(EXERCISE INPUT begins)
-- ==== Sys2Proof/Syntax.lean ====
section
/-! DEFINITION. The names the spec gives: registers, formats, operation kinds, profiles, fault causes, and the
instructions themselves. -/

namespace Sys2Proof

/-- The seven registers, `10_state.md` R20 and R21: five general registers, the flag register, the instruction
pointer. The pointer is a register like the others (R8: `x[6]` and `pc` are one storage cell). -/
inductive Reg where
  | r0 | r1 | r2 | r3 | r4 | fl | ip
  deriving DecidableEq, Repr

/-- The three operand shapes, `30_encoding.md` R80. -/
inductive Format where
  | R   -- `rd`
  | RR  -- `rd`, `rs`
  | RI  -- `rd`, `imm`
  deriving DecidableEq, Repr

/-- The two encoding profiles, `00_scope.md` R5, `30_encoding.md` R94. -/
inductive Profile where
  | p5  -- 5-bit opcode, 3-bit register field
  | p4  -- 4-bit opcode, 4-bit register field
  deriving DecidableEq, Repr

/-- The closed set of 17 operation kinds, `30_encoding.md` R86, in the order of that table. -/
inductive Kind where
  | movi | mov | je | jl | addi | add | subi | sub | andi | andr | ori | orr | notr | ld | st | stf | jez
  deriving DecidableEq, Repr

/-- The fault cause, `10_state.md` R30. `none` is NONE. -/
inductive Cause where
  | none | invalidOpcode | truncatedOperand | boundsViolation
  deriving DecidableEq, Repr

/-- An instruction with its operands, one constructor per mnemonic of the opcode table. `rd` is the register of
byte 0, `rs` that of byte 1, `imm` the word in bytes 1 to 4 (`00_scope.md` R9). The two profiles share the kinds, and a
kind's meaning does not depend on the profile (`30_encoding.md` R87, R94).

`invalid` is the decoder's sentinel for a byte 0 whose opcode number has no table entry (R88): the table's rows named
"(invalid)". It keeps the byte that was read. -/
inductive Instr where
  | movi (rd : Reg) (imm : Word)
  | mov (rd rs : Reg)
  | je (rd : Reg) (imm : Word)
  | jl (rd : Reg) (imm : Word)
  | addi (rd : Reg) (imm : Word)
  | add (rd rs : Reg)
  | subi (rd : Reg) (imm : Word)
  | sub (rd rs : Reg)
  | andi (rd : Reg) (imm : Word)
  | andr (rd rs : Reg)
  | ori (rd : Reg) (imm : Word)
  | orr (rd rs : Reg)
  | notr (rd : Reg)
  | ld (rd : Reg) (imm : Word)
  | st (rd : Reg) (imm : Word)
  | stf (rd : Reg)
  | jez (rd : Reg)
  | invalid (byte0 : Byte)
  deriving DecidableEq, Repr

end Sys2Proof
end

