-- ==== Sys2Proof/Machine/Dispatch.lean ====
section
/-! DEFINITION. One arm per instruction (`45_step_and_blocks.md` R171), each with the end of its step: the advance of the
pointer or the fault entry (R170). -/

namespace Sys2Proof.Machine

/-- Apply an instruction and end its step, R170 and R171. -/
def exec (i : Instr) (s : State) : Host.Outcome State Fault Refusal :=
  match i with
  | .movi rd imm => Sys2Proof.Machine.execMovi rd imm s
  | .mov rd rs => Sys2Proof.Machine.execMov rd rs s
  | .je rd imm => Sys2Proof.Machine.execJe rd imm s
  | .jl rd imm => Sys2Proof.Machine.execJl rd imm s
  | .addi rd imm => Sys2Proof.Machine.execAddi rd imm s
  | .add rd rs => Sys2Proof.Machine.execAdd rd rs s
  | .subi rd imm => Sys2Proof.Machine.execSubi rd imm s
  | .sub rd rs => Sys2Proof.Machine.execSub rd rs s
  | .andi rd imm => Sys2Proof.Machine.execAndi rd imm s
  | .andr rd rs => Sys2Proof.Machine.execAndr rd rs s
  | .ori rd imm => Sys2Proof.Machine.execOri rd imm s
  | .orr rd rs => Sys2Proof.Machine.execOrr rd rs s
  | .notr rd => Sys2Proof.Machine.execNotr rd s
  | .ld rd imm => Sys2Proof.Machine.execLd rd imm s
  | .st rd imm => Sys2Proof.Machine.execSt rd imm s
  | .stf rd => Sys2Proof.Machine.execStf rd s
  | .jez rd => Sys2Proof.Machine.execJez rd s
  | .invalid byte0 => Sys2Proof.Machine.execInvalid byte0 s

end Sys2Proof.Machine
end

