/-- Every instruction does the same to `φ s` as to `s`. -/
theorem alike_exec (i : Instr) (s : State) : Alike φ s (exec i s) (exec i (φ s)) := by
  cases i with
  | movi | mov | addi | add | subi | sub | andi | andr | ori | orr | notr =>
    simp only [exec_movi, exec_mov, exec_addi, exec_add, exec_subi, exec_sub, exec_andi, exec_andr, exec_ori, exec_orr,
      exec_notr, hφ.x]
    exact hφ.alike_result ..
  | je | jl | jez =>
    simp only [exec_je, exec_jl, exec_jez, hφ.x]
    exact hφ.alike_jump ..
  | ld rd imm =>
    have hφt := hφ.translate s imm
    cases ht : translateAddr s.cfg imm with
    | none => exact .inr ⟨_, by decide, exec_ld_none ht, exec_ld_none (hφt.trans ht)⟩
    | some p =>
      rw [exec_ld_some (g := p.1) (off := p.2) ht, exec_ld_some (g := p.1) (off := p.2) (hφt.trans ht), hφ.array]
      exact hφ.alike_result ..
  | st rd imm =>
    have hφt := hφ.translate s imm
    cases ht : translateAddr s.cfg imm with
    | none => exact .inr ⟨_, by decide, exec_st_none ht, exec_st_none (hφt.trans ht)⟩
    | some p =>
      rw [exec_st_some (g := p.1) (off := p.2) ht, exec_st_some (g := p.1) (off := p.2) (hφt.trans ht), hφ.array, hφ.x]
      exact hφ.alike_store ..
  | stf rd =>
    have hφt : translateAddr (φ s).cfg ((φ s).x .fl) = translateAddr s.cfg (s.x .fl) := by rw [hφ.x, hφ.translate]
    cases ht : translateAddr s.cfg (s.x .fl) with
    | none => exact .inr ⟨_, by decide, exec_stf_none ht, exec_stf_none (hφt.trans ht)⟩
    | some p =>
      rw [exec_stf_some (g := p.1) (off := p.2) ht, exec_stf_some (g := p.1) (off := p.2) (hφt.trans ht), hφ.array, hφ.x]
      exact hφ.alike_store ..
  | invalid b => exact .inr ⟨_, by decide, exec_invalid b s, exec_invalid b (φ s)⟩

/-- What an instruction did from `s`, it does from `φ s`. -/
theorem exec_next {i : Instr} {s t : State} (h : exec i s = .next t) :
    (t.run = s.run ∧ t.cause = s.cause ∧ exec i (φ s) = .next (φ t)) ∨
      ∃ f, f ≠ .none ∧ t = s.raise f ∧ exec i (φ s) = .next ((φ s).raise f) := by
  rcases hφ.alike_exec i s with ⟨u, e, eφ, hrun, hcause⟩ | ⟨f, hf, e, eφ⟩ <;> cases e.symm.trans h
  · exact .inl ⟨hrun, hcause, eφ⟩
  · exact .inr ⟨f, hf, rfl, eφ⟩

end Unseen

/-- `s` with another value of `run`. -/
def withRun (r : Run) (s : State) : State := { s with run := r }

/-- `s` with another value of `cause`. -/
def withCause (q : Cause) (s : State) : State := { s with cause := q }

theorem withRun_unseen (r : Run) : Unseen (withRun r) where
  x _ q := by cases q <;> rfl
  array _ g := by cases g <;> rfl
  translate _ _ := rfl
  setX _ q _ := by cases q <;> rfl
  setArray _ g _ := by cases g <;> rfl

theorem withCause_unseen (q : Cause) : Unseen (withCause q) where
  x _ r := by cases r <;> rfl
  array _ g := by cases g <;> rfl
  translate _ _ := rfl
  setX _ r _ := by cases r <;> rfl
  setArray _ g _ := by cases g <;> rfl

/-! ### `run` and `cause` (`10_state.md` R29, R30) -/

/-- A step from RUNNING halts exactly at the end of the program or by a fault. -/
theorem step_halts_iff {s t : State} (hs : s.run = .running) (h : step s = .next t) :
    t.run = .halted ↔ s.cfg.progEnd ≤ (s.x .ip).toNat ∨ ∃ f, f ≠ .none ∧ FaultEntered s t f := by
  rcases step_status h with ⟨hh, _⟩ | ⟨_, hend, rfl⟩ | ⟨_, hlt, ⟨hrun, _⟩ | ⟨f, hf, rfl⟩⟩
  · exact nomatch hs.symm.trans hh
  · exact iff_of_true rfl (.inl hend)
  · refine iff_of_false (fun e => nomatch hrun.symm.trans e) ?_
    rintro (hend | ⟨f, _, _, hhalt, _⟩)
    · exact Nat.not_lt.mpr hend hlt
    · exact nomatch hrun.symm.trans hhalt
  · exact iff_of_true rfl (.inr ⟨f, hf, faultEntered_raise s f⟩)

/-- From a halted state any number of steps leads back to it. -/
theorem runsTo_self_of_halted {s : State} (hs : s.run = .halted) (k : Nat) : RunsTo k s s := by
  induction k with
  | zero => rfl
  | succ k ih => exact ⟨s, step_halted hs, ih⟩

theorem runsTo_halted_iff {s : State} (hs : s.run = .halted) (k : Nat) (t : State) : RunsTo k s t ↔ t = s :=
  ⟨runsTo_halted hs, fun e => e ▸ runsTo_self_of_halted hs k⟩
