/-- R61, R62: in every state outside reset whose schedule does not touch RST, whatever the host does, the pending events
are all performed, in order and with no other event between them, and the queue becomes empty. Nothing is assumed of how
often the engine is served. -/
def Obligations.PendingEventsAreAllPerformed : Prop :=
  ∀ s : State, s.rst = false → noReset s.turns = true →
    ∃ (k : Nat) (t : State),
      Host.Core.run Sys2Proof.core k s = .next t ∧ t.queue = []
        ∧ t.pins = performEvents s.pins s.queue
        ∧ t.wave = ((waveform s.pins s.queue).map WaveStep.event).reverse ++ s.wave
end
(EXERCISE INPUT ends)
### [DIRECTIONS]
For each line of the data that includes the word "pointer", return a copy of it.

### [SOLVED PROBLEM]
pointer. The pointer is a register like the others (R8: `x[6]` and `pc` are one storage cell). -/
pointer or the fault entry (R170). -/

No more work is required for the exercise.